Because we can do better:
...a....b..c...d.. Fails the "n-1 bits of space" test, but works for our bit-extracting trick:
+ a0000b00c000d00
+ 0b00c000d000000
+ 00c000d00000000
+ 000d00000000000
= abcd...0X......
I can't come up with a good way to characterize these fields that don't have n-1 space between important bits, but still would work for our operation. However, since we know ahead of time which bits we're interested in we can check our filter to make sure we don't experience carry-bit collisions:
Compare (-1 AND mask) * shift against the expected all-ones result, -1 << (64-n) (for 64-bit unsigned)
The magic shift/multiply to extract our bits works if and only if the two are equal.
In addition to the already excellent answers to this very interesting question, it might be useful to know that this bitwise multiplication trick has been known in the computer chess community since 2007, where it goes under the name of Magic BitBoards.
Many computer chess engines use several 64-bit integers (called bitboards) to represent the various piece sets (1 bit per occupied square). Suppose a sliding piece (rook, bishop, queen) on a certain origin square can move to at most K squares if no blocking pieces were present. Using bitwise-and of those scattered K bits with the bitboard of occupied squares gives a specific K-bit word embedded within a 64-bit integer.
Magic multiplication can be used to map these scattered K bits to the lower K bits of a 64-bit integer. These lower K bits can then be used to index a table of pre-computed bitboards that representst the allowed squares that the piece on its origin square can actually move to (taking care of blocking pieces etc.)
A typical chess engine using this approach has 2 tables (one for rooks, one for bishops, queens using the combination of both) of 64 entries (one per origin square) that contain such pre-computed results.
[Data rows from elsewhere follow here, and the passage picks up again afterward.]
/-- R147: two payloads cut to the same length are the same where their bytes below it are. -/
theorem take_eq_take_of_getElem? {bs cs : List Byte} {n : Nat} (h : ∀ i, i < n → bs[i]? = cs[i]?) :
    bs.take n = cs.take n := by
  apply List.ext_getElem?
  intro i
  simp only [List.getElem?_take]
  split
  · exact h i ‹_›
  · rfl

/-- Settles O7: the two requests stand for the same payload. -/
theorem unusedRequestFieldsAreIgnored : Obligations.UnusedRequestFieldsAreIgnored := by
  intro s r q hcmd hdev hlen hbytes
  have hpayload : requestPayload r = requestPayload q := by
    rw [requestPayload, requestPayload, ← hlen, take_eq_take_of_getElem? hbytes]
  simp only [exec, execEncLoad, loadedEnc_congr hcmd hdev hpayload]

/-- R88: byte `i` of the fitted sequence, with 0 where the sequence has none. -/
theorem payloadBytes_fit4_getElem? (bs : List Byte) {i : Nat} (hi : i < 4) :
    (payloadBytes (fit4 bs))[i]? = some (bs.getD i 0#8) := by
  interval_cases i <;> rfl

/-- R88: a long sequence loses the bytes after its fourth. -/
theorem fit4_take (bs : List Byte) : fit4 (bs.take 4) = fit4 bs := by
  simp [fit4, List.getD]

/-- R88, R147: a request with the first bytes of a payload and its length, saturated at 255, stands for the payload cut
after its fourth byte. -/
theorem requestPayload_eq_take {r : EncReq} {bs : List Byte} (hlen : r.plen = BitVec.ofNat 8 (min bs.length 255))
    (hbytes : ∀ i, i < min bs.length 4 → (payloadBytes r.pdata)[i]? = bs[i]?) : requestPayload r = bs.take 4 := by
  have hplen : min r.plen.toNat 4 = min bs.length 4 := by
    rw [hlen, BitVec.toNat_ofNat]
    omega
  rw [requestPayload, hplen, take_eq_take_of_getElem? hbytes, List.take_eq_take_iff]
  omega

/-- Settles O36: `fit4` byte by byte, and the port's reading as `fit4` of the payload that the request stands for. -/
theorem payloadIsPaddedAndCutAtTheEnd : Obligations.PayloadIsPaddedAndCutAtTheEnd := by
  refine ⟨fun bs => ⟨rfl, fun i hi => ?_⟩, fun r => (fit4_requestPayload r).symm, fun bs => ?_⟩
  · rw [payloadBytes_fit4_getElem? bs hi, List.getD_eq_getElem?_getD]
    split <;> simp [*]
  · have hfront : requestPayload (requestOf 0#8 bs 0#16) = bs.take 4 := by
      refine requestPayload_eq_take rfl fun i hi => ?_
      rw [requestOf, payloadBytes_fit4_getElem? bs (by omega), List.getD_eq_getElem _ _ (by omega),
        List.getElem?_eq_getElem]
    calc fitPort (BitVec.ofNat 8 (min bs.length 255)) (fit4 bs)
        = fit4 (requestPayload (requestOf 0#8 bs 0#16)) := (fit4_requestPayload (requestOf 0#8 bs 0#16)).symm
      _ = fit4 bs := by rw [hfront, fit4_take]

/-! ### Well-formed frames -/

/-- R60: a frame is its fields. -/
theorem frameBytes_inj {cmd cmd' csum csum' : Byte} {p p' : Payload} {dev dev' : DevId} :
    frameBytes cmd p dev csum = frameBytes cmd' p' dev' csum' ↔
      cmd = cmd' ∧ p = p' ∧ dev = dev' ∧ csum = csum' := by
  constructor
  · intro h
    obtain ⟨p0, p1, p2, p3⟩ := p
    simp only [frameBytes, List.cons.injEq] at h
    obtain ⟨-, hcmd, rfl, rfl, rfl, rfl, hhigh, hlow, hcsum, -⟩ := h
    exact ⟨hcmd, rfl, by rw [← devOf_high_low dev, hhigh, hlow, devOf_high_low], hcsum⟩
  · rintro ⟨rfl, rfl, rfl, rfl⟩
    rfl

/-- R160, R203: `decode` of a frame compares its checksum. -/
theorem frameDecode_frameBytes (cmd : Byte) (p : Payload) (dev : DevId) (csum : Byte) :
    frameDecode (frameBytes cmd p dev csum) =
      (if checksum (summedBytes p dev) == csum then .ok else .checksumError,
        some { cmd := cmd, p := p, dev := dev, csum := csum
               checksumOk := checksum (summedBytes p dev) == csum }) := by
  simp [frameBytes, frameDecode, summedBytes]

/-- R201, R202: what is not ten bytes between the two markers is a framing error. -/
theorem frameDecode_cases (bs : List Byte) :
    (∃ cmd p dev csum, bs = frameBytes cmd p dev csum) ∨ frameDecode bs = (.framingError, none) := by
  unfold frameDecode
  split
  next b0 b1 b2 b3 b4 b5 b6 b7 b8 b9 =>
    by_cases hmark : b0 ≠ Config.head ∨ b9 ≠ Config.tail
    · exact .inr (if_pos hmark)
    · obtain ⟨rfl, rfl⟩ : b0 = Config.head ∧ b9 = Config.tail := by simpa using hmark
      exact .inl ⟨b1, _, _, b8, ten_eq_frameBytes ..⟩
  next => exact .inr rfl

/-- R83: a well-formed frame is one that carries the checksum of its own fields. -/
theorem wellFormedFrame_iff {bs : List Byte} :
    wellFormedFrame bs = true ↔ ∃ cmd p dev, bs = frameBytes cmd p dev (checksum (summedBytes p dev)) := by
  rw [wellFormedFrame, beq_iff_eq]
  constructor
  · intro hok
    obtain ⟨cmd, p, dev, csum, rfl⟩ | hframing := frameDecode_cases bs
    · rw [frameDecode_frameBytes] at hok
      have hcsum : checksum (summedBytes p dev) = csum := by simpa using hok
      exact ⟨cmd, p, dev, by rw [hcsum]⟩
    · rw [hframing] at hok
      cases hok
  · rintro ⟨cmd, p, dev, rfl⟩
    simp [frameDecode_frameBytes]

/-- Settles O41: a well-formed frame is the encoding of its own fields, and those alone. -/
theorem wellFormedFramesAreTheEncodings : Obligations.WellFormedFramesAreTheEncodings := by
  intro bs
  rw [wellFormedFrame_iff]
  constructor
  · rintro ⟨cmd, p, dev, rfl⟩
    refine ⟨(cmd, p, dev), rfl, ?_⟩
    rintro ⟨cmd', p', dev'⟩ hbytes
    obtain ⟨rfl, rfl, rfl, -⟩ := frameBytes_inj.1 hbytes
    rfl
  · rintro ⟨⟨cmd, p, dev⟩, hbytes, -⟩
    exact ⟨cmd, p, dev, hbytes⟩

end Sys2Proof.Machine
end

section
/-! The family of spec/30_encoding.md, R99: the bytes of a block, in one step or one by one, and their result. -/

namespace Sys2Proof.Machine

/-! ### The result of a block -/

/-- R176, R182: the event of a framing error holds nothing else. -/
theorem decodeEvent_of_framingError {bs : List Byte} (h : frameDecode bs = (.framingError, none)) :
    decodeEvent bs = framingErrorResult := by
  simp [decodeEvent, h, framingErrorResult]

/-- R182: the event of a frame. -/
theorem decodeEvent_frameBytes (cmd : Byte) (p : Payload) (dev : DevId) (csum : Byte) :
    decodeEvent (frameBytes cmd p dev csum) =
      { status := if checksum (summedBytes p dev) == csum then .ok else .checksumError
        checksumOk := checksum (summedBytes p dev) == csum
        cmd := cmd, p := p, dev := dev, csum := csum, computed := checksum (summedBytes p dev) } := by
  simp [decodeEvent, frameDecode_frameBytes]

/-- R60: a frame is nine bytes and the end marker. -/
theorem concat_eq_frameBytes_iff {bs : List Byte} {b cmd csum : Byte} {p : Payload} {dev : DevId} :
    bs ++ [b] = frameBytes cmd p dev csum ↔
      bs = [Config.head, cmd, p.p0, p.p1, p.p2, p.p3, devHigh dev, devLow dev, csum] ∧ b = Config.tail :=
  List.append_singleton_inj
    (bs := [Config.head, cmd, p.p0, p.p1, p.p2, p.p3, devHigh dev, devLow dev, csum])

/-- R46(d), R173: the framing verdict says whether the bytes held and the last one are a frame. -/
theorem DecHolds.framingOk_iff {bs : List Byte} {d : DecState} (h : DecHolds bs d) (b : Byte) :
    framingOk d.idx d.ferr b = true ↔ ∃ cmd p dev csum, bs ++ [b] = frameBytes cmd p dev csum := by
  rw [Machine.framingOk_iff]
  constructor
  · rintro ⟨hidx, hferr, rfl⟩
    have hlen : bs.length = 9 := (h.idx_eq_iff (by omega)).1 (by rw [hidx]; rfl)
    match bs, hlen with
    | [b0, b1, b2, b3, b4, b5, b6, b7, b8], _ =>
      obtain rfl : b0 = Config.head := by simpa [hferr] using h.ferr
      exact ⟨b1, _, _, b8, ten_eq_frameBytes ..⟩
  · rintro ⟨cmd, p, dev, csum, hbytes⟩
    obtain ⟨rfl, rfl⟩ := concat_eq_frameBytes_iff.1 hbytes
    exact ⟨BitVec.eq_of_toNat_eq h.idx, h.ferr, rfl⟩

/-- R173 to R176, R182: the byte with `rx_last` brings what `decode` gives for the whole block. -/
theorem DecHolds.blockResult_eq_decodeEvent {bs : List Byte} {d : DecState} (h : DecHolds bs d) (b : Byte) :
    blockResult d b = decodeEvent (bs ++ [b]) := by
  by_cases hok : framingOk d.idx d.ferr b = true
  · obtain ⟨cmd, p, dev, csum, hbytes⟩ := (h.framingOk_iff b).1 hok
    obtain ⟨rfl, rfl⟩ := concat_eq_frameBytes_iff.1 hbytes
    have hcmd : d.cmd = cmd := h.cmd
    have hp : d.p = p := h.p
    have hdev : d.dev = dev := h.dev.trans (devOf_high_low dev)
    have hcsrx : d.csrx = csum := h.csrx
    have hacc : d.acc = checksum (summedBytes p dev) := h.acc
    simp [hbytes, decodeEvent_frameBytes, blockResult_of_framingOk hok, hcmd, hp, hdev, hcsrx, hacc]
  · have hframing : frameDecode (bs ++ [b]) = (.framingError, none) :=
      (frameDecode_cases _).resolve_left fun hframe => hok ((h.framingOk_iff b).2 hframe)
    rw [decodeEvent_of_framingError hframing]
    simp [blockResult, hok]

/-- R182: a block, after bytes that are open already, gives the one result of `decode` of all of them. -/
theorem DecHolds.decBlock_resLog {held : List Byte} {s : State} (h : DecHolds held s.dec) (b : Byte) (bs : List Byte) :
    (decBlock (b :: bs) s).env.resLog = s.env.resLog ++ [decodeEvent (held ++ b :: bs)] := by
  induction bs generalizing held b s with
  | nil => exact congrArg (s.env.resLog ++ [·]) (h.blockResult_eq_decodeEvent b)
  | cons b' bs ih =>
    rw [decBlock_cons, ih (h.concat b), List.append_assoc]
    rfl

/-- R84, R99: between two blocks a frame of any kind gives the result of `decode` and leaves the rest as it was. -/
theorem receiveFrame_of_reset {s : State} (h : s.dec = DecState.reset) (cmd : Byte) (p : Payload) (dev : DevId)
    (csum : Byte) :
    (receiveFrame cmd p dev csum s).enc = s.enc ∧ (receiveFrame cmd p dev csum s).dec = s.dec ∧
    (receiveFrame cmd p dev csum s).env.txLog = s.env.txLog ∧
    (receiveFrame cmd p dev csum s).env.script = s.env.script ∧
    (receiveFrame cmd p dev csum s).env.wired = s.env.wired ∧
    (receiveFrame cmd p dev csum s).env.resLog = s.env.resLog ++ [decodeEvent (frameBytes cmd p dev csum)] := by
  obtain ⟨henc, htx, hscript, hwired⟩ := decBlock_frame (frameBytes cmd p dev csum) s
  have hdec : (receiveFrame cmd p dev csum s).dec = DecState.reset := decBlock_dec _ _ s
  exact ⟨henc, hdec.trans h.symm, htx, hscript, hwired, (decHolds_nil_iff.2 h).decBlock_resLog _ _⟩

/-- Settles O26: every kind is the block of the frame's ten bytes. -/
theorem frameKindsGiveTheResultOfDecode : Obligations.FrameKindsGiveTheResultOfDecode :=
  fun _ cmd p dev csum h =>
    ⟨⟨_, rfl, receiveFrame_of_reset h Config.cmdOut p dev csum⟩,
      ⟨_, rfl, receiveFrame_of_reset h Config.cmdSample p dev csum⟩,
      ⟨_, rfl, receiveFrame_of_reset h Config.cmdAck p dev csum⟩,
      ⟨_, rfl, receiveFrame_of_reset h cmd p dev csum⟩⟩
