-- ==== Sys2Proof/Machine/State.lean ====
section
/-! DEFINITION. The state of one engine: the eleven registers and two memories of R10 and R24, and the model's own record of the host
(assumptions 3, 5, 7). Plain data throughout. -/

namespace Sys2Proof.Machine

/-- `phase`, the control state (R18). -/
inductive Phase where
  /-- After hardware reset, no decode started. -/
  | idle
  /-- At the head of the main loop. -/
  | run
  /-- Inside a match token's copy loop. -/
  | copy
  /-- Decode over, result valid. -/
  | halted
  deriving DecidableEq, Repr

/-- `cause`: why the decode halted (R19, R126). -/
inductive Cause where
  | none
  | outFull
  | inEmpty
  | refillShort
  | litShort
  | tokenShort
  | srcUnderflow
  | outFullCopy
  deriving DecidableEq, Repr

/-- The host-visible registers (R20). -/
inductive HostReg where
  | inLen
  | outCap
  | start
  | state
  | outLen
  deriving DecidableEq, Repr

/-- What happens next outside the engine, or that the engine takes its turn (R115 to R121, R145, R150). -/
inductive HostEvent where
  /-- The host does nothing and the engine takes one step. -/
  | engineTurn
  /-- Write of `IN_LEN` (R116). -/
  | writeInLen (v : BitVec 32)
  /-- Write of `OUT_CAP` (R116). -/
  | writeOutCap (v : BitVec 32)
  /-- Write of `START` (R117). -/
  | writeStart (v : BitVec 1)
  /-- The host stores a byte in `IN` (R24, R148). -/
  | storeIn (a : BitVec 32) (v : BitVec 8)
  /-- The host stores a byte in `OUT` (R121: allowed outside a decode, never needed). -/
  | storeOut (a : BitVec 32) (v : BitVec 8)
  /-- Read of a register (R20). -/
  | readReg (r : HostReg)
  /-- Read of one byte of `OUT` (R44). -/
  | readOut (a : BitVec 32)
  /-- Hardware reset is asserted (R145, R150). -/
  | hardReset
  deriving DecidableEq, Repr

/-- A byte memory: (index, byte) pairs, indices strictly rising. An index that is not listed holds no value the
model names. -/
abbrev Memory := List Host.Cell

/-- What stops the machine. -/
inductive Fault where
  /-- Raised by LIT alone, executed in a state with `out_idx >= out_cap`: `MemWrite(OUT)` is not defined there
  (R35). No run reaches such a state (R71). Safe: the model stops and says nothing. -/
  | outWriteBeyondCapacity
  deriving DecidableEq, Repr

/-- What the model gives no meaning. -/
inductive Refusal where
  /-- Raised by an arm of exec whose instruction has no meaning yet. Safe: nothing is claimed of it. -/
  | notModelled (mnemonic : String)
  /-- Raised by a host write of `IN`, `OUT`, `IN_LEN` or `OUT_CAP` while the engine is in RUN or COPY: a breach of
  duty (c), to which the spec gives no meaning (R121, U8). Safe: nothing is claimed of such a run. -/
  | hostWriteWhileBusy
  deriving DecidableEq, Repr

/-- The state of one engine and of its host. -/
structure State where
  /-- `in_len` (R10, R116). -/
  inLen : Word
  /-- `out_cap` (R10, R116). -/
  outCap : Word
  /-- `out_idx`, the write cursor (R11). -/
  outIdx : Word
  /-- `in_idx`, the program counter (R12, R13). -/
  inIdx : Word
  /-- `bit_pos` (R14). -/
  bitPos : BitVec 5
  /-- `ind`, the indicator word (R15). -/
  ind : Word
  /-- `m_len` (R16). -/
  mLen : BitVec 9
  /-- `m_off` (R16). -/
  mOff : BitVec 21
  /-- `cnt` (R16). -/
  cnt : BitVec 9
  /-- `phase` (R18). -/
  phase : Phase
  /-- `cause` (R19). -/
  cause : Cause
  /-- The input memory `IN` (R24). -/
  inMem : Memory
  /-- The output memory `OUT` (R24). -/
  outMem : Memory
  /-- The model's own: what is still to happen, the next first; when it is empty the engine runs alone
  (assumption 3). -/
  host : List HostEvent
  /-- The model's own: what the host's last read returned (assumption 7). -/
  hostData : Option Word
  /-- The model's own: the hardware resets so far, the index of the values they leave open (assumption 5). -/
  resets : Nat
  /-- The model's own: the unspecified values the host has read so far (assumption 7). -/
  draws : Nat
  deriving DecidableEq, Repr

/-- The machine right after reset (R26, R145): `phase` and `cause` as the spec says. The other registers are
unspecified there; zero is the model's DESIGN CHOICE (assumption 4). -/
def State.reset : State where
  inLen := 0
  outCap := 0
  outIdx := 0
  inIdx := 0
  bitPos := 0
  ind := 0
  mLen := 0
  mOff := 0
  cnt := 0
  phase := .idle
  cause := .none
  inMem := []
  outMem := []
  host := []
  hostData := none
  resets := 0
  draws := 0

end Sys2Proof.Machine
end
Both the highest rated closed source (Houdini) and open source chess engine (Stockfish) currently use this approach for its very high performance.
Finding these magic multipliers is done either using an exhaustive search (optimized with early cutoffs) or with trial and erorr (e.g. trying lots of random 64-bit integers). There have been no bit patterns used during move generation for which no magic constant could be found. However, bitwise carry effects are typically necessary when the to-be-mapped bits have (almost) adjacent indices.
AFAIK, the very general SAT-solver approachy by #Syzygy has not been used in computer chess, and neither does there appear to be any formal theory regarding existence and uniqueness of such magic constants.